MCPlusPlus
A Monte Carlo C++ code for radiative transport
MCPlusPlus Documentation

Table of Contents

Introduction

Numerous areas of science employ Monte Carlo (MC) methods to simulate complex processes. Light propagation in random media, often referred to as photon migration, is an area of physics in which such methods are of great importance. Prime examples include radiative transfer in highly scattering materials such as biological tissues, clouds, and pharmaceuticals. There, MC simulation is generally considered the gold standard of modeling and is used to investigate complex systems and processes, to validate simpler models, as well as to evaluate data.

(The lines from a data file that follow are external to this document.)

-- ==== Sys2Proof/Safety.lean ====
section
/-! DEFINITION. What counts as a safe part: the laws the manual states of every state the part can be in, one definition
for each, and `Lawful`, which is all of them. Beside them the words that statements about one command use: when a command
can be sent, the answer it gets, and what the manual's own search orders and maxima come to, said without the machine's
steps. -/

namespace Sys2Proof.Machine

/-! ### Traffic -/

/-- The tags of a port's held requests, head first. -/
def heldTags (s : State) (p : Port) : List Tag := (s.ports.get p).queue.map (·.tag)

/-- The master tags of a port's requests in the issue list whose orphan flag is clear, oldest first. -/
def issuedTags (s : State) (p : Port) : List Tag :=
  s.mem.issueList.filterMap (fun e => match e.source with
    | .port q t => if q = p ∧ e.orphan = false then some t else none
    | .posted => none)

/-- R63: each outstanding tag of a port belongs to exactly one request that is held, or issued and not orphan. -/
def TagLaw (s : State) : Prop :=
  ∀ p, (s.ports.get p).tags.Nodup ∧ (heldTags s p ++ issuedTags s p).Perm (s.ports.get p).tags

/-- The issue tag, address and beats of a posted entry that is IN_FLIGHT. -/
def inFlightKey (e : PostedEntry) : Option (IssueTag × Addr × Nat) :=
  match e.state with
  | .inFlight t => some (t, e.addr, e.beats)
  | .waiting => none

/-- The issue tag, address and beats of an issue-list entry whose source is POSTED. -/
def postedKey (e : IssueEntry) : Option (IssueTag × Addr × Nat) :=
  match e.source with
  | .posted => some (e.issueTag, e.addr, e.beats)
  | .port _ _ => none

/-- The sizes of the buffers (R80, R104, R128), the distinct issue tags (R136), the kind and the flag of a POSTED entry
(R126, R133), and the match of the IN_FLIGHT entries with the POSTED entries of the issue list (R115 to R118). -/
def BufferLaw (s : State) : Prop :=
  (∀ p, (s.ports.get p).queue.length ≤ 8) ∧ s.posted.length ≤ 16 ∧ s.mem.issueList.length ≤ 16
    ∧ (s.mem.issueList.map (·.issueTag)).Nodup
    ∧ (∀ e ∈ s.mem.issueList, e.source = .posted → e.kind = .write ∧ e.orphan = false)
    ∧ (s.posted.filterMap inFlightKey).Perm (s.mem.issueList.filterMap postedKey)

/-! ### The gate and the memory port -/

/-- The hold queues are those the gate state allows: none in FAULTED; none of P1 to P3 in STOPPED and ARMED, and none of
P0 with boot pass off or RESET GATE in progress (R94, R97 to R100, R138). -/
def QueueLaw (s : State) : Prop :=
  (s.sched.gate = .faulted → ∀ p, (s.ports.get p).queue = [])
    ∧ (s.sched.gate = .stopped ∨ s.sched.gate = .armed →
        s.ports.p1.queue = [] ∧ s.ports.p2.queue = [] ∧ s.ports.p3.queue = []
          ∧ (s.device.bootPass = false → s.ports.p0.queue = []))
    ∧ (s.link.resetting = true → s.ports.p0.queue = [])

/-- R139 and what goes with it: the gate is FAULTED exactly while the memory port is not READY; RESETTING is exactly a
recovery in progress (R144), and MEMRST is asserted exactly in its pulse (R140); in FAULTED nothing is issued or
IN_FLIGHT (R118, R143); RESET GATE is in progress in STOPPED alone (R31), and its step is due only with the drain ended
(R190). -/
def GateLaw (s : State) : Prop :=
  (s.sched.gate = .faulted ↔ s.mem.state ≠ .ready)
    ∧ (s.mem.state = .resetting ↔ s.mem.recovery ≠ .idle)
    ∧ (s.mem.state = .resetting ↔ s.mem.report.outcome = .inProgress)
    ∧ (s.mem.memrst = true ↔ ∃ n, s.mem.recovery = .pulse n)
    ∧ (s.sched.gate = .faulted → s.mem.issueList = [] ∧ ∀ e ∈ s.posted, e.state = .waiting)
    ∧ (s.link.resetting = true → s.sched.gate = .stopped)
    ∧ (s.link.resetDue = true → s.link.resetting = true ∧ s.mem.issueList = [] ∧ s.posted = [])
    ∧ QueueLaw s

Given the complexity of the radiative transfer equation (RTE) – a widely used analytical model for light diffusion through turbid media – approximations such as the diffusion approximation (DA) are most often used. However these simplifications do not perform equally well in every situation and they have their shortcomings. On the other hand the RTE directly follows from energy conservation. Its derivation is phenomenological, where the complex wave propagation is reduced to a Poissonian random walk with exponentially distributed steps between scattering events, with correlations in directionality given by the phase function. With the computing power available nowadays, it is possible to implement a Monte Carlo method to find exact solutions to the RTE, the only approximation being that the number of simulated photons is finite. This is especially true because this kind of simulations have an inherently parallel nature and so they can leverage nowadays multi-threading CPUs and GPUs.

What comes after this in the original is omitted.